[PROVIDED MATERIAL — start]

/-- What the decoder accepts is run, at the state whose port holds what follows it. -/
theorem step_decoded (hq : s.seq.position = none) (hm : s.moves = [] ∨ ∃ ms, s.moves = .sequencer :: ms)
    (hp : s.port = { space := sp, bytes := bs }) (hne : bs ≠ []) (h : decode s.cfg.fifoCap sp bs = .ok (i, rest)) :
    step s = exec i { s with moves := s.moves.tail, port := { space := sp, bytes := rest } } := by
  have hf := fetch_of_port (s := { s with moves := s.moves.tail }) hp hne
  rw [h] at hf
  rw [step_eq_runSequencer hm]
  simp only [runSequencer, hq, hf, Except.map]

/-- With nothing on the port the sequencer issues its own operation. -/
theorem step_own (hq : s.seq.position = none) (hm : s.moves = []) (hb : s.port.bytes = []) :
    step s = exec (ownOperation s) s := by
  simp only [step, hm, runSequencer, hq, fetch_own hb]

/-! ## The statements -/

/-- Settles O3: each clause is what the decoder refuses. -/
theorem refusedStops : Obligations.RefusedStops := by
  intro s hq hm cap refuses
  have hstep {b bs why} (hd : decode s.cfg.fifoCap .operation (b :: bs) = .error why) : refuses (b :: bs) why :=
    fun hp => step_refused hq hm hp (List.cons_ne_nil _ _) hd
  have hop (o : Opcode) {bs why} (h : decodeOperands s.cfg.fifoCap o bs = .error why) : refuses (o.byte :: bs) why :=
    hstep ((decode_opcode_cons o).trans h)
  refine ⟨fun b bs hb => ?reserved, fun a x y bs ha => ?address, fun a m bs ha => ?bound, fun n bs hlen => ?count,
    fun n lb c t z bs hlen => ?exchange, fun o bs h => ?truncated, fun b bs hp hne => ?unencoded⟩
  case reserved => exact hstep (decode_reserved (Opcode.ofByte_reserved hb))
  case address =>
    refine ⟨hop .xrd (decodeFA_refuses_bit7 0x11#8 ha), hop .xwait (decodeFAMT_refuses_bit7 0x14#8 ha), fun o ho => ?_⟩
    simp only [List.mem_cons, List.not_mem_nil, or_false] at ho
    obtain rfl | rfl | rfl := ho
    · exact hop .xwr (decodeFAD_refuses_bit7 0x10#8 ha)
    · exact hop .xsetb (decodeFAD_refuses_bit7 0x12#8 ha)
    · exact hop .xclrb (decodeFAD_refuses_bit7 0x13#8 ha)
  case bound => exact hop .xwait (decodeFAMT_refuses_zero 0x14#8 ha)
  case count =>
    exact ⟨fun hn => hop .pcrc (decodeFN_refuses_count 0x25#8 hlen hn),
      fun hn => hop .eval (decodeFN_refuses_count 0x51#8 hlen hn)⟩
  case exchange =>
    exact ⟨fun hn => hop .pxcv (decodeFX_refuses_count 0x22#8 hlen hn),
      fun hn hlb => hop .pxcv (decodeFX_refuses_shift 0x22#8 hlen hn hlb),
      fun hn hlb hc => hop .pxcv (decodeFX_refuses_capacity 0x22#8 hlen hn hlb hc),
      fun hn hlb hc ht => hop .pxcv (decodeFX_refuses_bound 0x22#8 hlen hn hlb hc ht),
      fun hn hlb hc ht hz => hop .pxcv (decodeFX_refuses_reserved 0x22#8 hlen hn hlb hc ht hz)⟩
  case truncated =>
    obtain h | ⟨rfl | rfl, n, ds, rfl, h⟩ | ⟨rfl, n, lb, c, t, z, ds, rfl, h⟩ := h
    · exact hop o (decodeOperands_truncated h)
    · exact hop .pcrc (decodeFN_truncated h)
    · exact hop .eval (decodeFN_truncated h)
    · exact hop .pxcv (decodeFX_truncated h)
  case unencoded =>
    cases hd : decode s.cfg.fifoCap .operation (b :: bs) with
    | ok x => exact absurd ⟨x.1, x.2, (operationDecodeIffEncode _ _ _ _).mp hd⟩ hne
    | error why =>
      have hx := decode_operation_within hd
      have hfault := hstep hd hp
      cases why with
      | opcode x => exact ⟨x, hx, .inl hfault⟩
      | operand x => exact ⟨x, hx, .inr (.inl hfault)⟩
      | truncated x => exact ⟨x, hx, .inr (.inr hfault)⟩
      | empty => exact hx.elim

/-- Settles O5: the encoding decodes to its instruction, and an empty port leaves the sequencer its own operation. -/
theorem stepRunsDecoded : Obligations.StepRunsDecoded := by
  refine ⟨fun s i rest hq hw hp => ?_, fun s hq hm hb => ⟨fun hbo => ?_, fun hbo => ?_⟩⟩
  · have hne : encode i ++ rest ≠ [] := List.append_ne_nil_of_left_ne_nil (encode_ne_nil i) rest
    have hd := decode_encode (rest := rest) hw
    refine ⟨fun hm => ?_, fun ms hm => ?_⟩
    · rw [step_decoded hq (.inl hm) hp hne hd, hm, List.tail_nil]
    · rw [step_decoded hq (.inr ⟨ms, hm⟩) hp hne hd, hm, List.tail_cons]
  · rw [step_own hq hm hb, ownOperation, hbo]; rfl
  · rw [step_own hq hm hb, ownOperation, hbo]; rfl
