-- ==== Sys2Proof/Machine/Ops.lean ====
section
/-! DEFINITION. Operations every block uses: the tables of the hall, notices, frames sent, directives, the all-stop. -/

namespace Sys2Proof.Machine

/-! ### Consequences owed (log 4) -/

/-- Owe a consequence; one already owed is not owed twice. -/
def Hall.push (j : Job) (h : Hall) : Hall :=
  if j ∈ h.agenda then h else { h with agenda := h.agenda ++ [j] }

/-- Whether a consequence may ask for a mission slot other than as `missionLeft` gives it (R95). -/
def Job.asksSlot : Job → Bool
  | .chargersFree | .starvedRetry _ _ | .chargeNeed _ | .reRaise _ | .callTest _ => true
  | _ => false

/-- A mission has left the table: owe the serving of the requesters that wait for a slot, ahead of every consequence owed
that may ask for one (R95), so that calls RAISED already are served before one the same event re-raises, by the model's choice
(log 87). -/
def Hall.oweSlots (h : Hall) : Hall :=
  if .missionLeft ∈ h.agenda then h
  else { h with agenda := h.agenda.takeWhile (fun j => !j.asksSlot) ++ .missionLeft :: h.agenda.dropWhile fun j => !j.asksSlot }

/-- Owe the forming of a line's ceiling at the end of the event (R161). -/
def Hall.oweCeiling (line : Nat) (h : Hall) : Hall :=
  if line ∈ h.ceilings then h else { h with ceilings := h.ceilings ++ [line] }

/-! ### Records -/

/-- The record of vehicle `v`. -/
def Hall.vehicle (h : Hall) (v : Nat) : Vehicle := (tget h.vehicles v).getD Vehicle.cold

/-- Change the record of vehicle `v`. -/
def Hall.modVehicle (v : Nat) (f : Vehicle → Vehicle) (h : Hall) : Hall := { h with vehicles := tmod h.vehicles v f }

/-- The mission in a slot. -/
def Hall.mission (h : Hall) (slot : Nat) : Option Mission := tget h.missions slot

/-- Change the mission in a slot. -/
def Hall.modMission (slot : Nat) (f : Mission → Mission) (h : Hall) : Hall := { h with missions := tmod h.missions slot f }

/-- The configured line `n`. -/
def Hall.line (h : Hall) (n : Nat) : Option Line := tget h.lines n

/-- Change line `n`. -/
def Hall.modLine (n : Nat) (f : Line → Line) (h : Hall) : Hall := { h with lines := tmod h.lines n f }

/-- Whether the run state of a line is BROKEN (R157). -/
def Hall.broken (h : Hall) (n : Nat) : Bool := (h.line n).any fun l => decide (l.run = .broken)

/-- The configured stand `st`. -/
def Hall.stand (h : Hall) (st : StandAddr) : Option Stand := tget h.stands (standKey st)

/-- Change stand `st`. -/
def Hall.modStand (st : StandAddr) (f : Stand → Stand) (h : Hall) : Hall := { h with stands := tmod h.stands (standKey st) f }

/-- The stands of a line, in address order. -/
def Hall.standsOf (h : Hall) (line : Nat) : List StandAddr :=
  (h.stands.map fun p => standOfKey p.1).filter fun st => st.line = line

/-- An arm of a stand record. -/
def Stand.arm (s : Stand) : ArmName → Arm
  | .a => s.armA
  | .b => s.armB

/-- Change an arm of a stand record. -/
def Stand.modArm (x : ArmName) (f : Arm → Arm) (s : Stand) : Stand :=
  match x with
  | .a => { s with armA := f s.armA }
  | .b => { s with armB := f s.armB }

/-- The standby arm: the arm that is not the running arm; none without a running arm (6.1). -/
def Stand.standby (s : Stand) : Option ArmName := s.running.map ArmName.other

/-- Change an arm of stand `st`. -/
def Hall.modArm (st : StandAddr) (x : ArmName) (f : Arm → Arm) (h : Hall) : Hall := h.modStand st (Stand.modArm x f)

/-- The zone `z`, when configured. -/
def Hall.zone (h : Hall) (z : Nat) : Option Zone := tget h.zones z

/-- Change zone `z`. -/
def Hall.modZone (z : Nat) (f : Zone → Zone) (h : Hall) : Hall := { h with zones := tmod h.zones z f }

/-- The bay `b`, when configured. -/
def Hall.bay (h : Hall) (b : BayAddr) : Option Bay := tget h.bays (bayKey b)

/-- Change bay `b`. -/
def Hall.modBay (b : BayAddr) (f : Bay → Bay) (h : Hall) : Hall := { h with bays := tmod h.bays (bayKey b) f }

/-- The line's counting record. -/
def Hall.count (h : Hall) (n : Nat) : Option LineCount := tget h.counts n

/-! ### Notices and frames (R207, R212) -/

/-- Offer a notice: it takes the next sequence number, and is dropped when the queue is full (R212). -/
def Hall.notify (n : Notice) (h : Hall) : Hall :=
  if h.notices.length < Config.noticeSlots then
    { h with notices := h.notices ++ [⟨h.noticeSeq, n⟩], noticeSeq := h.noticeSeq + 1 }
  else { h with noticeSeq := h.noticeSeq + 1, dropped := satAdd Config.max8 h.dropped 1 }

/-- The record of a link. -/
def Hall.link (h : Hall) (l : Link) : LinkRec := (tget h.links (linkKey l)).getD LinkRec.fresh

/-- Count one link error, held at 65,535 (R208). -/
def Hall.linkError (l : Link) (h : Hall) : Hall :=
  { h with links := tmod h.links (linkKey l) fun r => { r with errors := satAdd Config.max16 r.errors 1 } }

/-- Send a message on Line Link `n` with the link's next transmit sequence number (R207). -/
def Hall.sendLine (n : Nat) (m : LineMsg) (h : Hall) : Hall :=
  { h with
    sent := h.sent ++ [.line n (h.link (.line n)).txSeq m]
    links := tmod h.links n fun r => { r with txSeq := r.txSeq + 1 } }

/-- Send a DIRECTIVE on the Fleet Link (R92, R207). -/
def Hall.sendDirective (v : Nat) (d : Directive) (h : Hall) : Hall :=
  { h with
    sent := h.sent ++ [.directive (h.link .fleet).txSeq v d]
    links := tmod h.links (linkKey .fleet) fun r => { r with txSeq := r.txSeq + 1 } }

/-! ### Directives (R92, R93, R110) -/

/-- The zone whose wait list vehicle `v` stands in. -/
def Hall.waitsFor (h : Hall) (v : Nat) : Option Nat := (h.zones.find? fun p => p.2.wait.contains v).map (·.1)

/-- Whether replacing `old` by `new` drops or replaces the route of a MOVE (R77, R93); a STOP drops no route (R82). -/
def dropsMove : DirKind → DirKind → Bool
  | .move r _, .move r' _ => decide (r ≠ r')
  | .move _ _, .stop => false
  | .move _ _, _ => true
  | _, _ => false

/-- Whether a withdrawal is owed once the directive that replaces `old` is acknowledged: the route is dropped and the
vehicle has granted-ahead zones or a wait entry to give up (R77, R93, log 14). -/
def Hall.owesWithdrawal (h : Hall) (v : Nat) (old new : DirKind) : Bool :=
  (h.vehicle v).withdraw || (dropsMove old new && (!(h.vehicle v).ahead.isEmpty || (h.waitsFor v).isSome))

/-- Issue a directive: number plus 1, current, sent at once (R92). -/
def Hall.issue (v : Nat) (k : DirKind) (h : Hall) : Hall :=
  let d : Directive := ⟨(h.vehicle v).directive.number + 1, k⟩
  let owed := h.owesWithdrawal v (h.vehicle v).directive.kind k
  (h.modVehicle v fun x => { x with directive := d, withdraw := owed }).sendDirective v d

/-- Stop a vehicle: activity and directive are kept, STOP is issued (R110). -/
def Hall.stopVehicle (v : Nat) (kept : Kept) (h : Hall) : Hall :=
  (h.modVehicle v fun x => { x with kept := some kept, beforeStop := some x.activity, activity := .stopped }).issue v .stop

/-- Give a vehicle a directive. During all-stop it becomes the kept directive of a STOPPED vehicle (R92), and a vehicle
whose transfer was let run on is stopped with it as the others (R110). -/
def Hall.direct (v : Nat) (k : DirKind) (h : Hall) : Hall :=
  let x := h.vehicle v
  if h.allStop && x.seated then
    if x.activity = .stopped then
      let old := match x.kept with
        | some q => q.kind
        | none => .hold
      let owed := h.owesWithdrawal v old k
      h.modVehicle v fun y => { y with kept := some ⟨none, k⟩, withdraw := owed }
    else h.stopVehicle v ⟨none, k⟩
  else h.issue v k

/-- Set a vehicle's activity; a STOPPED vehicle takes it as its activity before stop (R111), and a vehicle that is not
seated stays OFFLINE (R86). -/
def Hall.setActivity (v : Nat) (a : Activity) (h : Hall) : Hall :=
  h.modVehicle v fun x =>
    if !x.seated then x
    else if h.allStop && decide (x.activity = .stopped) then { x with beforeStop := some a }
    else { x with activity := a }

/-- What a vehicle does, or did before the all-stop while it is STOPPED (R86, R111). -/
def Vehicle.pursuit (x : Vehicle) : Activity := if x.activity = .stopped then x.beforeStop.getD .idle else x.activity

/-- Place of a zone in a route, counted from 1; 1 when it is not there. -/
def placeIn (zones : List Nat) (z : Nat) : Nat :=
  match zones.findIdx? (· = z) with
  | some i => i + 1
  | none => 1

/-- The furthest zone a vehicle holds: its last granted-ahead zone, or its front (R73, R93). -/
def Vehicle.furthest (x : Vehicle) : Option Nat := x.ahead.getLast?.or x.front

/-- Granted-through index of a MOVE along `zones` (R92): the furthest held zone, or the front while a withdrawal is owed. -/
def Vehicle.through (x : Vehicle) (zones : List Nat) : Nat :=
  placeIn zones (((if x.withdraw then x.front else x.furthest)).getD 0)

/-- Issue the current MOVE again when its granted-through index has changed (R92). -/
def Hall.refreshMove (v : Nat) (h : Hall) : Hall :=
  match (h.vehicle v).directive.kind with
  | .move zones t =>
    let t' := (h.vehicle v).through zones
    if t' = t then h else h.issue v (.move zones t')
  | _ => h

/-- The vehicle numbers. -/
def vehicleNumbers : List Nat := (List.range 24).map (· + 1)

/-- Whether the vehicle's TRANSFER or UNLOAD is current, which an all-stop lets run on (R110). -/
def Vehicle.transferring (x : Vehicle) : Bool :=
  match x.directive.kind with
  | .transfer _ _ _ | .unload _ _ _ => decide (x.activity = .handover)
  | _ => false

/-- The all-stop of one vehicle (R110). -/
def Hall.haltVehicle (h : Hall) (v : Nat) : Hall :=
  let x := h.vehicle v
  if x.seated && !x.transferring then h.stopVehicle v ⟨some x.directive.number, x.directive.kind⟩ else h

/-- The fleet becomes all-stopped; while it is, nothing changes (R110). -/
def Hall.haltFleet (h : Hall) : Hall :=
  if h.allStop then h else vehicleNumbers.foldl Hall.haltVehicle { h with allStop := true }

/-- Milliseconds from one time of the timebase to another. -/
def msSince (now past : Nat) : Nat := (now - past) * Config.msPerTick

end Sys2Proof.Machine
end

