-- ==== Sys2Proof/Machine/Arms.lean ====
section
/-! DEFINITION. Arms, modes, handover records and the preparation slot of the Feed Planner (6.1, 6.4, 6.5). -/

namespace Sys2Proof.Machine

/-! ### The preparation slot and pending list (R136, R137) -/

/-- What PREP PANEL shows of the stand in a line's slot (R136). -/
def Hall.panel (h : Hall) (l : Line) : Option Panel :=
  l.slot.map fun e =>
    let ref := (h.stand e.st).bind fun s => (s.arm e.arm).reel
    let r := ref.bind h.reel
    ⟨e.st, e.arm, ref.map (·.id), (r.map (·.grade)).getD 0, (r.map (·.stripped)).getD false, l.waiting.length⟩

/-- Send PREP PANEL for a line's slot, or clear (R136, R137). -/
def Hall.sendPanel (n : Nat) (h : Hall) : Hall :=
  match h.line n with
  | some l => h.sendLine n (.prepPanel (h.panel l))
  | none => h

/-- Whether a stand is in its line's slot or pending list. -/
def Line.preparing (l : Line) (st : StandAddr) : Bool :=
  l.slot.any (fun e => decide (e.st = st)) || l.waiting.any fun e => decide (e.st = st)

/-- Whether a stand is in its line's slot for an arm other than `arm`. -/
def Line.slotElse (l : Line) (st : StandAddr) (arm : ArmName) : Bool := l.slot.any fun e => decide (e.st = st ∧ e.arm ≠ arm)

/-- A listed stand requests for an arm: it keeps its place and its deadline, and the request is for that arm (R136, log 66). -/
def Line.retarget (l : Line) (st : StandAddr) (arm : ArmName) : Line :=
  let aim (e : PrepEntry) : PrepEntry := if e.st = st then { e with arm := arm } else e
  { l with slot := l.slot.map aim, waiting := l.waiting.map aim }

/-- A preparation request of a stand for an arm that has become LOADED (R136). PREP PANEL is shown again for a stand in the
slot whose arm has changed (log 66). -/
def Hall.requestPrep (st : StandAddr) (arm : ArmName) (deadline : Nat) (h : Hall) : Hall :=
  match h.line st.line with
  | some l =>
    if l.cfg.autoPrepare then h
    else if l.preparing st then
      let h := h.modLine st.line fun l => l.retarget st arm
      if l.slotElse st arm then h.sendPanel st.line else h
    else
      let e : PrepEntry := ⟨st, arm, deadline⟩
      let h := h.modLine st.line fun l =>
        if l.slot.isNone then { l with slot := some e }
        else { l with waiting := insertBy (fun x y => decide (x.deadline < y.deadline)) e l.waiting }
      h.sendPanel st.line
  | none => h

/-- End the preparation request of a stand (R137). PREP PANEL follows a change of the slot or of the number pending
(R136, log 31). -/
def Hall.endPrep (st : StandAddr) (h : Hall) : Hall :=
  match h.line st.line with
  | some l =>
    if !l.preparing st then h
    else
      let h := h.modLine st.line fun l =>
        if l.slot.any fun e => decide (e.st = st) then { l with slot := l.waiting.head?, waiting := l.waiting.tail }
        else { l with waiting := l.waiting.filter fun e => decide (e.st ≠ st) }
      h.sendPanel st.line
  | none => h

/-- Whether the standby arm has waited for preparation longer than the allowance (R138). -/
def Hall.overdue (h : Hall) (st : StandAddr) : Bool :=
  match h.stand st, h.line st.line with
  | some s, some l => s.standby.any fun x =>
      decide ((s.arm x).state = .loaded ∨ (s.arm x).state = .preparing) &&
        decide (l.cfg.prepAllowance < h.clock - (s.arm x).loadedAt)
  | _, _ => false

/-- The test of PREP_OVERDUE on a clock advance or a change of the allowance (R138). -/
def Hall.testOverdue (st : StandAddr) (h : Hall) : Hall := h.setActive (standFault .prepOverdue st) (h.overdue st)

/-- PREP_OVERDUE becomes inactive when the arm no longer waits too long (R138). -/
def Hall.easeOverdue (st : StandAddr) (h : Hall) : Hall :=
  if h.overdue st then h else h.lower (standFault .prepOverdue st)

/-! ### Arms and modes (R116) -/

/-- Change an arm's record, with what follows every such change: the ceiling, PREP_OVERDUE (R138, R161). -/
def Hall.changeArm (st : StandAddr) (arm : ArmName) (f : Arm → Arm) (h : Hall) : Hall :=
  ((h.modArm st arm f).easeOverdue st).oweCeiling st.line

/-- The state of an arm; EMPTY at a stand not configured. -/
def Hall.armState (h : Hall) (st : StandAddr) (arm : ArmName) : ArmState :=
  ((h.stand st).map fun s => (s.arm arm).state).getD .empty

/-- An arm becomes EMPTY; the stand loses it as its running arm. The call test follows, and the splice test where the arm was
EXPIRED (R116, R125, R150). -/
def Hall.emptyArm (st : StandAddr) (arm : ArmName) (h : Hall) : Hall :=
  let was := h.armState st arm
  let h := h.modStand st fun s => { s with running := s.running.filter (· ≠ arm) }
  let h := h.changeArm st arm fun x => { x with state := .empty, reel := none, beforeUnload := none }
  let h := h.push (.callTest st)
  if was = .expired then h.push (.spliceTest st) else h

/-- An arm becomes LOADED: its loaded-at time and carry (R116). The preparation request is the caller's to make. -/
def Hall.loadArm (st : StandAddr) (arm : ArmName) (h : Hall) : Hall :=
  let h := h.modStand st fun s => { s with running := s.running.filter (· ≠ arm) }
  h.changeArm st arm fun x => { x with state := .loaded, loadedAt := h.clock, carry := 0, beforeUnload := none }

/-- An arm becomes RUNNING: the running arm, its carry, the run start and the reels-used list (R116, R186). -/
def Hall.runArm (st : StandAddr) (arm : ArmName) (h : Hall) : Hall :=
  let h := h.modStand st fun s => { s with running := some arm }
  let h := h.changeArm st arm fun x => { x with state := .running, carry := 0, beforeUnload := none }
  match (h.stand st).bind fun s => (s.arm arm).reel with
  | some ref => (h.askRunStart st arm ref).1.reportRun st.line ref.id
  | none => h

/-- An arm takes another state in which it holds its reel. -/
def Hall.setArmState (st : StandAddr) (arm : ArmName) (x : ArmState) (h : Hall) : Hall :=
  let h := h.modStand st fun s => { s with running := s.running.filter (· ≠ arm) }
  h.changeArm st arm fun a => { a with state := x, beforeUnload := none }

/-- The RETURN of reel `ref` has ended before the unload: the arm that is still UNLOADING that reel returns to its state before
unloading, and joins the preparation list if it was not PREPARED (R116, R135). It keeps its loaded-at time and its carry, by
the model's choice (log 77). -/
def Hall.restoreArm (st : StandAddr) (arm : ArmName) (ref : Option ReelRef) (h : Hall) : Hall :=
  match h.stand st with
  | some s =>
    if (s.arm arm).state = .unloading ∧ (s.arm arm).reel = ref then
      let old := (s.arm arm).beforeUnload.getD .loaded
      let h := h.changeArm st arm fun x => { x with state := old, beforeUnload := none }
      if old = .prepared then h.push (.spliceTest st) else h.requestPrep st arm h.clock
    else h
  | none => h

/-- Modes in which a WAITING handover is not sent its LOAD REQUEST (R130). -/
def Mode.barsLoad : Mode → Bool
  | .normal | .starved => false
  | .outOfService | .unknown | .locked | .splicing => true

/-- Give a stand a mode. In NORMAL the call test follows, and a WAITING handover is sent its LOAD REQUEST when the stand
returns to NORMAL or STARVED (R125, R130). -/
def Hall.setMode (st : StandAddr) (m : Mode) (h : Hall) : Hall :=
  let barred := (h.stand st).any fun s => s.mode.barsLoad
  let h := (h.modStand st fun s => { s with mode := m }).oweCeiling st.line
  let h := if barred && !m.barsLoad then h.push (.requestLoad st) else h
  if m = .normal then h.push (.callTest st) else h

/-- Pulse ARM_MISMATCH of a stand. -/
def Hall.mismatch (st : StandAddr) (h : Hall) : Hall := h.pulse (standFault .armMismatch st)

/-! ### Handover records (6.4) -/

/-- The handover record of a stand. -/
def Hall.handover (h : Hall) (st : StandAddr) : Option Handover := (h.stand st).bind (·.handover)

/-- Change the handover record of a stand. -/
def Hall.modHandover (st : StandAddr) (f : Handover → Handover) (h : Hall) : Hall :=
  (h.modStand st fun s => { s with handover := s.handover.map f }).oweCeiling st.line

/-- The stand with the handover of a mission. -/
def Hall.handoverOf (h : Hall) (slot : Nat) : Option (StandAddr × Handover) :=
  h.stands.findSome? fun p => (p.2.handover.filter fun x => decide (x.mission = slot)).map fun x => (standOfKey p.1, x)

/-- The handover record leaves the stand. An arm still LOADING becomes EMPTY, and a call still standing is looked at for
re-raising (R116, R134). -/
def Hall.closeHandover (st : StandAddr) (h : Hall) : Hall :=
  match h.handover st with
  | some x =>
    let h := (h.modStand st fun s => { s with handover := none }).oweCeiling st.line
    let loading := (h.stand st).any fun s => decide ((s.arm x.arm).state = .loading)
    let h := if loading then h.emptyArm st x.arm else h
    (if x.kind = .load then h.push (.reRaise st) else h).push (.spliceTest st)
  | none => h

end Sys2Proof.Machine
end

[PROVIDED MATERIAL — finish]

__TASK TO CARRY OUT__:
Your task is to transcribe, with no changes, only the lines of the listing above that lie between the line holding "if t' = t then" and the line holding "on (R110). -/", inclusive.

__EXERCISE RESPONSE__:
    if t' = t then h else h.issue v (.move zones t')
  | _ => h

/-- The vehicle numbers. -/
def vehicleNumbers : List Nat := (List.range 24).map (· + 1)

/-- Whether the vehicle's TRANSFER or UNLOAD is current, which an all-stop lets run on (R110). -/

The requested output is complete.